'''

-- ==== Sys2Proof/Certificates/Slice0/Obligations.lean ====
section
/-!
DEFINITION. The statements for the provers. `State.done` and `State.endWith` (Machine/Act.lean) are the end that every
command has: the completions of event requests that events answered are posted, the register file and the queue of waiting
commands are as named. What that end may touch is itself a statement (`EndOfACommandTouchesHostSideOnly`), so that an
equation `exec c s = .next (t.done s)` gives the whole next state: what `t` names is changed, and nothing else.
-/

open Sys2Proof Sys2Proof.Machine

/-! ## The machine as a whole -/

/-- A step takes the command at the front of the queue and is `exec` of it on the state with the queue's rest; on an empty
queue one nanosecond passes (log entry 5: the model's choice). -/
def Obligations.StepRunsFrontCommand : Prop :=
  (∀ (s : State) (c : Instr) (rest : List Instr), s.pending = c :: rest → step s = exec c { s with pending := rest }) ∧
  (∀ s : State, s.pending = [] → step s = .next (s.advance 1))

/-- Every command in every state answers a next state, and leaves the queue of waiting commands alone. -/
def Obligations.EveryCommandCompletesAndKeepsQueue : Prop :=
  ∀ (c : Instr) (s : State), Runs c s fun t => t.pending = s.pending

/-- The register memory keeps its canonical form in every step. -/
def Obligations.StepKeepsRegisterForm : Prop :=
  ∀ s t : State, s.Inv → step s = .next t → t.Inv

/-- The state after reset meets the invariant. -/
def Obligations.ResetMeetsInvariant : Prop := State.reset.Inv

/-- A command that is no register access, no start, restart or reset, and none of the few that Pith, Sap, MDIO or a window
turn into a register write (`Instr.writesRegs`), leaves every register of the management address space as it is. -/
def Obligations.OnlyRegisterCommandsWriteRegisters : Prop :=
  ∀ (c : Instr) (s : State), c.writesRegs = false → Runs c s fun t => t.regs = s.regs

/-- The end of a command touches only what completions and events touch; where no event request is about to complete it
touches nothing but the register file and the queue, which it leaves as named. -/
def Obligations.EndOfACommandTouchesHostSideOnly : Prop :=
  (∀ (t s : State) (r : Regs), Still { t with regs := r, pending := s.pending } (t.endWith r s)) ∧
  (∀ (t s : State) (r : Regs), t.aerDue = [] → t.endWith r s = { t with regs := r, pending := s.pending })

'''

» **What you are asked to do**
In the data above, find the line that contains "command has: the" and the line that contains "or a window". Repeat exactly those lines and every line between them, and only those.

» **Result of this exercise**
command has: the completions of event requests that events answered are posted, the register file and the queue of waiting
commands are as named. What that end may touch is itself a statement (`EndOfACommandTouchesHostSideOnly`), so that an
equation `exec c s = .next (t.done s)` gives the whole next state: what `t` names is changed, and nothing else.
-/

open Sys2Proof Sys2Proof.Machine

/-! ## The machine as a whole -/

/-- A step takes the command at the front of the queue and is `exec` of it on the state with the queue's rest; on an empty
queue one nanosecond passes (log entry 5: the model's choice). -/
def Obligations.StepRunsFrontCommand : Prop :=
  (∀ (s : State) (c : Instr) (rest : List Instr), s.pending = c :: rest → step s = exec c { s with pending := rest }) ∧
  (∀ s : State, s.pending = [] → step s = .next (s.advance 1))

/-- Every command in every state answers a next state, and leaves the queue of waiting commands alone. -/
def Obligations.EveryCommandCompletesAndKeepsQueue : Prop :=
  ∀ (c : Instr) (s : State), Runs c s fun t => t.pending = s.pending

/-- The register memory keeps its canonical form in every step. -/
def Obligations.StepKeepsRegisterForm : Prop :=
  ∀ s t : State, s.Inv → step s = .next t → t.Inv

/-- The state after reset meets the invariant. -/
def Obligations.ResetMeetsInvariant : Prop := State.reset.Inv

/-- A command that is no register access, no start, restart or reset, and none of the few that Pith, Sap, MDIO or a window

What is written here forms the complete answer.